> _Exercise aim_
Search the records for "unfit". Copy every line where it appears.

> _Given records_
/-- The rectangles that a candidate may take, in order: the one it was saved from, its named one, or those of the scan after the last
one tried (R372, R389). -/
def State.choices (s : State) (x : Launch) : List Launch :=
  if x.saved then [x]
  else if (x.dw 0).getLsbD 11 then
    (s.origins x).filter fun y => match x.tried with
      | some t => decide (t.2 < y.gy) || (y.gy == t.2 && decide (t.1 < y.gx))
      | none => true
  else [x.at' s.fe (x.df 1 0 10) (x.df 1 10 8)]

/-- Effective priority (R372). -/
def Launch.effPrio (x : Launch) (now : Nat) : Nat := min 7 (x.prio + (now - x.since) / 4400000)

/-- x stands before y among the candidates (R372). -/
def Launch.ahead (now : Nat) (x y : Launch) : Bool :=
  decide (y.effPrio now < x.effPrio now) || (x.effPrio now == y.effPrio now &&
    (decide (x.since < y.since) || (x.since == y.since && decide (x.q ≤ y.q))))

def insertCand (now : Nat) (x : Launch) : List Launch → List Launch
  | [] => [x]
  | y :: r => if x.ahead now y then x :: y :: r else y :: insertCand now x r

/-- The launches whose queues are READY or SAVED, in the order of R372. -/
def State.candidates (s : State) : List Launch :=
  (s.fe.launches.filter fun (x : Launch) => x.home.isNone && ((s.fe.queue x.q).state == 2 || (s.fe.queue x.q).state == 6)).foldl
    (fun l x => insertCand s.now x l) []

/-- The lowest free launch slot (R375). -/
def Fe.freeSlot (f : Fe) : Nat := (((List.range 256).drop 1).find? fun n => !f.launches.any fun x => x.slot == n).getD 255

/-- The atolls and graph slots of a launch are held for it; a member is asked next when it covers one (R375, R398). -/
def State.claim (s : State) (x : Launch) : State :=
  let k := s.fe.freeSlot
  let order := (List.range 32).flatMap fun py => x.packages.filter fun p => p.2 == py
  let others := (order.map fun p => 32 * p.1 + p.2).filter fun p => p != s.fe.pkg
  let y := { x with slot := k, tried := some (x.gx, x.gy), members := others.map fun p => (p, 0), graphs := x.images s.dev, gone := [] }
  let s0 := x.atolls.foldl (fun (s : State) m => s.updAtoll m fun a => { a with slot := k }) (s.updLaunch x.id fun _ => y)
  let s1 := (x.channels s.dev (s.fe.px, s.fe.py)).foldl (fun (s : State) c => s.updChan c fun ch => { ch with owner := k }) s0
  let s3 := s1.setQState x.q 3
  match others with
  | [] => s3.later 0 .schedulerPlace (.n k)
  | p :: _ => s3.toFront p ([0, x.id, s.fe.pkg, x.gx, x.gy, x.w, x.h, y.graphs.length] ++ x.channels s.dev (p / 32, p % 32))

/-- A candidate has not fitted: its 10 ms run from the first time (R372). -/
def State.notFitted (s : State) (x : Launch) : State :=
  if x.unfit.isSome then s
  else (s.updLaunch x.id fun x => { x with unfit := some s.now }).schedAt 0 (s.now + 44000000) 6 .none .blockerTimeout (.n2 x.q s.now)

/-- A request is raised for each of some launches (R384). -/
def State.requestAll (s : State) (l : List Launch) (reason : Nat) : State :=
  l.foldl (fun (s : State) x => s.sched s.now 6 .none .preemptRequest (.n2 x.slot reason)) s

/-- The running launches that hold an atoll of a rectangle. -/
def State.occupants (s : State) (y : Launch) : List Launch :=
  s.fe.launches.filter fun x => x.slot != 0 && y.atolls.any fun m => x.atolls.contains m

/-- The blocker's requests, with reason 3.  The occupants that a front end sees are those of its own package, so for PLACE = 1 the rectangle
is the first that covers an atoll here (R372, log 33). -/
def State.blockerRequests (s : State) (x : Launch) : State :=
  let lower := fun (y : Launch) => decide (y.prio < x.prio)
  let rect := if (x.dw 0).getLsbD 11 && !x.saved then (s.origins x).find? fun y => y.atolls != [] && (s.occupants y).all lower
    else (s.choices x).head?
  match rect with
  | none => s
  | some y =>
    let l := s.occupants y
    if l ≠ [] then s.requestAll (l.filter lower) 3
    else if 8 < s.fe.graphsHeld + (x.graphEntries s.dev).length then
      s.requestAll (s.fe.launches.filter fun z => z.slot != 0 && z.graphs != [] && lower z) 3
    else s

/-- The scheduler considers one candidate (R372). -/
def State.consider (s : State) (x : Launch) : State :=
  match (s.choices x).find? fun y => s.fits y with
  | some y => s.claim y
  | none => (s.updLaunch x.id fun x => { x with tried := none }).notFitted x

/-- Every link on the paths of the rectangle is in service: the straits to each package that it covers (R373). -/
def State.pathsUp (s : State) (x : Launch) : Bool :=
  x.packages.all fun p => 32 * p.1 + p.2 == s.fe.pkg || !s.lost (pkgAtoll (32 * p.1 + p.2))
* * *
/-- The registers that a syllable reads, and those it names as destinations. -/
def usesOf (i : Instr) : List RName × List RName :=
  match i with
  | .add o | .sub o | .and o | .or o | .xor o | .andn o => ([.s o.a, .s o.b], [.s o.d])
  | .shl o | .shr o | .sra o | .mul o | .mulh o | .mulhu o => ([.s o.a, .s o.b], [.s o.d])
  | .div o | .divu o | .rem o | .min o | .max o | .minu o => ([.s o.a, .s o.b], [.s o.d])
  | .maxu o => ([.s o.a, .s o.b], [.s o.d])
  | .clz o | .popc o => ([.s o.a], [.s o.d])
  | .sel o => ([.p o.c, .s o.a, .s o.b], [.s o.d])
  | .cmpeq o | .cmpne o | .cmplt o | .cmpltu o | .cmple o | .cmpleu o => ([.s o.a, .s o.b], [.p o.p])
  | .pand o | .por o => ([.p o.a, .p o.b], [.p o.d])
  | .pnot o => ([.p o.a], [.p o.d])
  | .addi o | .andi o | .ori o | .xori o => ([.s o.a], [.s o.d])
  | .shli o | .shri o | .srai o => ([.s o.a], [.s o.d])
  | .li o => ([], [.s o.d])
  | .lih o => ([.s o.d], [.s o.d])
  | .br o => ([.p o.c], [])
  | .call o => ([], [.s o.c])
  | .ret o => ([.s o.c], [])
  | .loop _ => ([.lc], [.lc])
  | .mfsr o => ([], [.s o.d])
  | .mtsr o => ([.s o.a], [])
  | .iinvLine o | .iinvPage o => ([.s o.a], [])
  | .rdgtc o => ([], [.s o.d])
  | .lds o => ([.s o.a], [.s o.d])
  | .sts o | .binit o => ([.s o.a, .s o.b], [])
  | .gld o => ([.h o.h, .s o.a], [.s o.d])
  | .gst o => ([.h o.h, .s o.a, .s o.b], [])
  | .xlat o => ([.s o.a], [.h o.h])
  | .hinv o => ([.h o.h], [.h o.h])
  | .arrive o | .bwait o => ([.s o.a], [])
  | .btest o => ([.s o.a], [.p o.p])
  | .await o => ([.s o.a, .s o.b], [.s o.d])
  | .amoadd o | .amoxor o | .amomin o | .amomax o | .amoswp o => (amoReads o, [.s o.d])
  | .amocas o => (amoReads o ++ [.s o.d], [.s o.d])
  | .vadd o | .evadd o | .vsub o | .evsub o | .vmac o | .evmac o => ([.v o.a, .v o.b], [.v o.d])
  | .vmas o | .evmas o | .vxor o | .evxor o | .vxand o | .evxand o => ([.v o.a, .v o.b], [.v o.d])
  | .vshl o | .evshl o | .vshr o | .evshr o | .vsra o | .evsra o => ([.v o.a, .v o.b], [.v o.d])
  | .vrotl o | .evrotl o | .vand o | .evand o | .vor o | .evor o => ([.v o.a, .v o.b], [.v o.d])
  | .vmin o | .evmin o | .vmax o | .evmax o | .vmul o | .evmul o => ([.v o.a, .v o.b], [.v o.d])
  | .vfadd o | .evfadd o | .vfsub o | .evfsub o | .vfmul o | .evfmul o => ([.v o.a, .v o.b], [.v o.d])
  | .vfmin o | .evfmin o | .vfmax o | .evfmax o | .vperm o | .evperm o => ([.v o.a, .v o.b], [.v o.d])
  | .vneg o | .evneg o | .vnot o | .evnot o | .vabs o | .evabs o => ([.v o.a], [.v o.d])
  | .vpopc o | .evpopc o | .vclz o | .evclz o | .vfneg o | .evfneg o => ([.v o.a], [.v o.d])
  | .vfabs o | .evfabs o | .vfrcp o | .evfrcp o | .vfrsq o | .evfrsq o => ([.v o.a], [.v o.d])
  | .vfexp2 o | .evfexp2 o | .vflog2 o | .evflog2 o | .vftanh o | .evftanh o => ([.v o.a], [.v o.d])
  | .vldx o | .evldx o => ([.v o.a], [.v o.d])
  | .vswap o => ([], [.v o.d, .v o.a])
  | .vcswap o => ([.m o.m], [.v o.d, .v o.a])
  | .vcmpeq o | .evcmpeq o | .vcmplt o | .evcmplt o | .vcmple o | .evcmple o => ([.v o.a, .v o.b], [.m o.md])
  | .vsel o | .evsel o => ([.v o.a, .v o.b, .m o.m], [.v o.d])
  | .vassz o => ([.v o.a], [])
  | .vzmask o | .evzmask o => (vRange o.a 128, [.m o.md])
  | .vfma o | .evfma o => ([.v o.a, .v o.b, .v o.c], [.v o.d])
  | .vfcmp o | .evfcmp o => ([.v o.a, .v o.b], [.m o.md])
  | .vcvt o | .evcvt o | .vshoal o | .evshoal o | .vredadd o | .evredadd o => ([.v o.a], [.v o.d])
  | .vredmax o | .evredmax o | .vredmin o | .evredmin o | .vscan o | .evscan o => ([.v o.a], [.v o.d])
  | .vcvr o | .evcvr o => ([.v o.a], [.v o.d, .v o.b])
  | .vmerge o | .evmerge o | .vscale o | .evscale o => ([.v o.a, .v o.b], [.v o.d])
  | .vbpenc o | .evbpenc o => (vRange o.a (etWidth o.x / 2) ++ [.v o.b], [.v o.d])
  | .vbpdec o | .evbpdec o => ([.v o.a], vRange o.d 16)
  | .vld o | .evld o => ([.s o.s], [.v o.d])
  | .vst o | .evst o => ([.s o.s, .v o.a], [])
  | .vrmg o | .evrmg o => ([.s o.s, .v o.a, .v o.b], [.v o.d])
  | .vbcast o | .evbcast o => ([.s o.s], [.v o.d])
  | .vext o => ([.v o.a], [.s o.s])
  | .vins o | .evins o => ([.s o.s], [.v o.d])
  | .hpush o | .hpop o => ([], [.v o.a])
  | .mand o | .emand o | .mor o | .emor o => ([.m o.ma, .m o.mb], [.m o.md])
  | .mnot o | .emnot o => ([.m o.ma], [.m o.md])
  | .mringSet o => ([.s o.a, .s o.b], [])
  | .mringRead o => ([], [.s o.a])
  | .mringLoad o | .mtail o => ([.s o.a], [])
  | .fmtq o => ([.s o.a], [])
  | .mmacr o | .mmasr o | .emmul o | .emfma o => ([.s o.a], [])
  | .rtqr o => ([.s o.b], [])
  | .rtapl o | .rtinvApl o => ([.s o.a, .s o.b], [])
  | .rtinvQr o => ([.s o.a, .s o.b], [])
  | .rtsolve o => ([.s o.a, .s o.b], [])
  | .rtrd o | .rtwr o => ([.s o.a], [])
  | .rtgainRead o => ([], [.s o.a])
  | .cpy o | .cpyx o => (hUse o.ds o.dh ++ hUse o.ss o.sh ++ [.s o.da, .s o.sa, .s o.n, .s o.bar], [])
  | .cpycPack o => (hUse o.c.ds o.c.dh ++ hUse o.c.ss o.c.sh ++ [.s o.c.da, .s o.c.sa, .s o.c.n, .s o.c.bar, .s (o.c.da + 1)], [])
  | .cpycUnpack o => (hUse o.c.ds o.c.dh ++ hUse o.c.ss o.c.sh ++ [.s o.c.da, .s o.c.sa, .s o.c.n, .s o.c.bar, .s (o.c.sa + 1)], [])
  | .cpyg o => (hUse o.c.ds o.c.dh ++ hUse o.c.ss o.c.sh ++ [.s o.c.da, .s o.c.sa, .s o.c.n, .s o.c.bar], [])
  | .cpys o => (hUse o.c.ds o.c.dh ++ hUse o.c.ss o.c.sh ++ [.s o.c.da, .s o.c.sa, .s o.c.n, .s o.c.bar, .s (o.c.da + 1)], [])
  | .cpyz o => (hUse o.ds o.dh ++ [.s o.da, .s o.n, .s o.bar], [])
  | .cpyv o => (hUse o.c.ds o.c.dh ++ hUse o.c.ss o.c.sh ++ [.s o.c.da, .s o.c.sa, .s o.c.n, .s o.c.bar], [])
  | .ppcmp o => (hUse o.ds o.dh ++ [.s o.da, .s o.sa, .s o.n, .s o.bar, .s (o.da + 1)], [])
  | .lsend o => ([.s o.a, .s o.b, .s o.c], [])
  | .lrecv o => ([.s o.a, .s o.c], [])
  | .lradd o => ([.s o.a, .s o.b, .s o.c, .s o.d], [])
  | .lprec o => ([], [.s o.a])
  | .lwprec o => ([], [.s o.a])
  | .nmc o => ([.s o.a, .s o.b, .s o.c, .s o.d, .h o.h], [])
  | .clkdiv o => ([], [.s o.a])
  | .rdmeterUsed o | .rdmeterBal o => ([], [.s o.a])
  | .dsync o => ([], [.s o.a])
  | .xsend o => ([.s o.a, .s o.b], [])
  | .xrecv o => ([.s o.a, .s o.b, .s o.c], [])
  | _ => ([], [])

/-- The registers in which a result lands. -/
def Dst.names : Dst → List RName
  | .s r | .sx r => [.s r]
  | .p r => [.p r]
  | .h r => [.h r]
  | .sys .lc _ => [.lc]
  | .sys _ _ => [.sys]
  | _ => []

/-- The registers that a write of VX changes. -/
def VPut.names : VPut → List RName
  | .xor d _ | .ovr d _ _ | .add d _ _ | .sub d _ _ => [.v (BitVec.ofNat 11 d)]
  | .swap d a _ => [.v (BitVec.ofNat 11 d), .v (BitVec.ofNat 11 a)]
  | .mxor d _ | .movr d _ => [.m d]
...
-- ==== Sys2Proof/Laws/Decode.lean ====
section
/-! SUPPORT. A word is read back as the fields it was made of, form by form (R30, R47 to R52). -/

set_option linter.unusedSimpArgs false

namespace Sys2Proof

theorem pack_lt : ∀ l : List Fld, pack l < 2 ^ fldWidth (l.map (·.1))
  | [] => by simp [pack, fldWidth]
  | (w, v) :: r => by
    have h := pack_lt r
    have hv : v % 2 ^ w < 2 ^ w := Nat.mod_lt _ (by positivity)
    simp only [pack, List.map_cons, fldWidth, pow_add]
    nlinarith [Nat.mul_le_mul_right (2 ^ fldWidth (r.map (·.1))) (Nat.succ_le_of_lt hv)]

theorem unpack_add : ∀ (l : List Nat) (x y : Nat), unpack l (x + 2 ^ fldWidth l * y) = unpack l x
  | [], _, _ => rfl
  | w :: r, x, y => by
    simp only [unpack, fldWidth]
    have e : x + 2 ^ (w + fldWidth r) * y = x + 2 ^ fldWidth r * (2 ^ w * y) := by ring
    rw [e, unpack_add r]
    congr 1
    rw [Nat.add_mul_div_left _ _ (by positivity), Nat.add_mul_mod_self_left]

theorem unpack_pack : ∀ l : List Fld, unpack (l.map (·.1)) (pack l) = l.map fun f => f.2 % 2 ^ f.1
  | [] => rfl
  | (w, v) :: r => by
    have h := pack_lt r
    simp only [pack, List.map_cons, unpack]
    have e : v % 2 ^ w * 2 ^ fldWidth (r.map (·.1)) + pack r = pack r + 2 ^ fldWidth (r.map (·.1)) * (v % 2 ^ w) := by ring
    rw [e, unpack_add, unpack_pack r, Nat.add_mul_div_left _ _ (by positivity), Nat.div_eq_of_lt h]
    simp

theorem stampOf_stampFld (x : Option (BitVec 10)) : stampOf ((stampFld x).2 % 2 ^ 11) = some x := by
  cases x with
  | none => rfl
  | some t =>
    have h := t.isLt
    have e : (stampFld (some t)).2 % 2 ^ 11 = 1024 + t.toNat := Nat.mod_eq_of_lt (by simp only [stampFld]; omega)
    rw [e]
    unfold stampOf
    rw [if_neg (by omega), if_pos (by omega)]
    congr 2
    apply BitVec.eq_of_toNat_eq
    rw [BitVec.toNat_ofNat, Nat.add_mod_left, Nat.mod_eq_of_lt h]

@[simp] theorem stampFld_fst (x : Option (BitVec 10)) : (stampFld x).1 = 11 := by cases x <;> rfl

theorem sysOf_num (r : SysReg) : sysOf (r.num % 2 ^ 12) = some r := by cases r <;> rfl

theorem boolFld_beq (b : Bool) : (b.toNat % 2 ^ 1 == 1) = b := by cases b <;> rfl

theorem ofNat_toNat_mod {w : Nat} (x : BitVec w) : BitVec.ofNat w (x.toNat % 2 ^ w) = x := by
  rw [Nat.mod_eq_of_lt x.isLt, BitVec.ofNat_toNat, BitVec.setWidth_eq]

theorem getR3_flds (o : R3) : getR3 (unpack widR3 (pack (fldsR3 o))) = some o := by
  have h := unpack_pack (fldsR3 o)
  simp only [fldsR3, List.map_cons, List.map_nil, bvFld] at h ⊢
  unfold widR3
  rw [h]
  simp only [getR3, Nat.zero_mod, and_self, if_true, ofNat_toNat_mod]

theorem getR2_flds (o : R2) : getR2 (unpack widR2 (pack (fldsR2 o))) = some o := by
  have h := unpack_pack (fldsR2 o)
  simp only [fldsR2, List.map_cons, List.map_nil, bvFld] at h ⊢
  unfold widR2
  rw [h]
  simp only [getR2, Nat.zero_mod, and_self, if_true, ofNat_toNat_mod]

> _Output of the task_
  if x.unfit.isSome then s
  else (s.updLaunch x.id fun x => { x with unfit := some s.now }).schedAt 0 (s.now + 44000000) 6 .none .blockerTimeout (.n2 x.q s.now)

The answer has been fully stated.